The parasite is released when the first intermediate host is ingested. This can be by a suitable final host, in which case the cystacanth develops into a mature adult, or by a paratenic host, in which the parasite again forms a cyst. When consumed by a suitable final host, the cycstacant excysts, everts its proboscis and pierces the gut wall. It then feeds, grows and develops its sexual organs. Adult worms then mate. The male uses the excretions of its cement glands to plug the vagina of the female, preventing subsequent matings from occurring. Embryos develop inside the female, and the life cycle repeats.

Host control

Thorny-headed worms begin their life cycle inside invertebrates that reside in marine or freshwater systems. One example is Polymorphus paradoxus. ''Gammarus lacustris, a small crustacean that inhabits ponds and rivers, is one invertebrate that P. paradoxus may occupy; ducks are one of the definitive hosts.

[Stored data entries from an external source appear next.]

-- ==== Sys2Proof/Machine/Control.lean ====
section
/-! DEFINITION. The control commands NOP and CLR (41_control.md). -/

namespace Sys2Proof.Machine

/-- NOP (R111). -/
def execNop (s : State) : Host.Outcome State Fault Refusal :=
  .next (respond .ack s)

/-- CLR (R112). -/
def execClr (s : State) : Host.Outcome State Fault Refusal :=
  .next (respond .ack (setMode .idle (clearFrame s)))

end Sys2Proof.Machine
end

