-- ==== Sys2Proof/Machine/Port.lean ====
section
/-! DEFINITION. The command port and the reset input: what a step takes in (R40, R48, R110 step 1), and how a host presents commands. -/

namespace Sys2Proof.Machine

/-- What one step finds at the ports, with the state after taking it in. -/
inductive Fetched where
  /-- no command is presented and reset is not pulsed -/
  | idle
  /-- the reset input is pulsed -/
  | reset (s : State)
  /-- an illegal command word, and why -/
  | illegal (e : IllegalWord) (s : State)
  /-- a command -/
  | command (i : Instr) (s : State)
  deriving DecidableEq, Repr

/-- Take the next port event and decode a command word (R110 step 1). A command word is consumed once when presented (R50). -/
def fetch (s : State) : Fetched :=
  match s.inputs with
  | [] => .idle
  | .reset :: rest => .reset { s with inputs := rest }
  | .command w :: rest =>
    match decode w with
    | .ok i => .command i { s with inputs := rest }
    | .error e => .illegal e { s with inputs := rest }

/-- "An idle block simply receives no commands and keeps its state indefinitely" (R215). DEDUCED (log 3). Safe. -/
def idleStep (s : State) : State := s

/-- An illegal word, for either reason, executes as `raise Err(ILL)` (R64, R202). -/
def takeIllegal (_e : IllegalWord) (s : State) : State := raiseErr .ill s

/-- The host presents this command word next, before whatever it was going to present. -/
def presentWord (w : Word) (s : State) : State := { s with inputs := .command w :: s.inputs }

/-- The host presents exactly these port events, in order. -/
def presentEvents (es : List PortEvent) (s : State) : State := { s with inputs := es }

/-- The host presents exactly these commands, in order, each as its command word. -/
def present (cs : List Instr) (s : State) : State := presentEvents (cs.map (fun i => .command (encode i))) s

end Sys2Proof.Machine
end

This crustacean is preyed on by ducks and hides by avoiding light and staying away from the surface. However, infection by P. paradoxus changes its behavior and appearance in a number of ways that increase its chance of being eaten. First, infection significantly reduces G. lacustris's photophobia; as a result, it becomes attracted toward light and swims to the surface. Second, an infected organism will even go so far as to find a rock or a plant on the surface, clamp its mouth down, and latch on, making it easy prey for the duck. Finally, infection reduces the pigment distribution and amount in G. lacustris, causing the host to turn blue; unlike their normal brown colour, this makes the crustacean stand out and increases the chance the duck will see it.
Experiments have shown that altered serotonin levels are likely responsible for at least some of these changes in behaviour. One experiment found that serotonin induces clinging behavior in G. lacustris similar to that seen in infected organisms. Another showed that infected G. lacustris had approximately 3 times as many serotonin-producing sites in its ventral nerve cord. Furthermore, experiments in closely-related species of Polymorphus and Pomphorhynchus infecting other Gammarus'' species confirmed this relation: infected organisms were considerably more attracted to light and had higher serotonin levels, while the phototropism could be duplicated by injections of serotonin.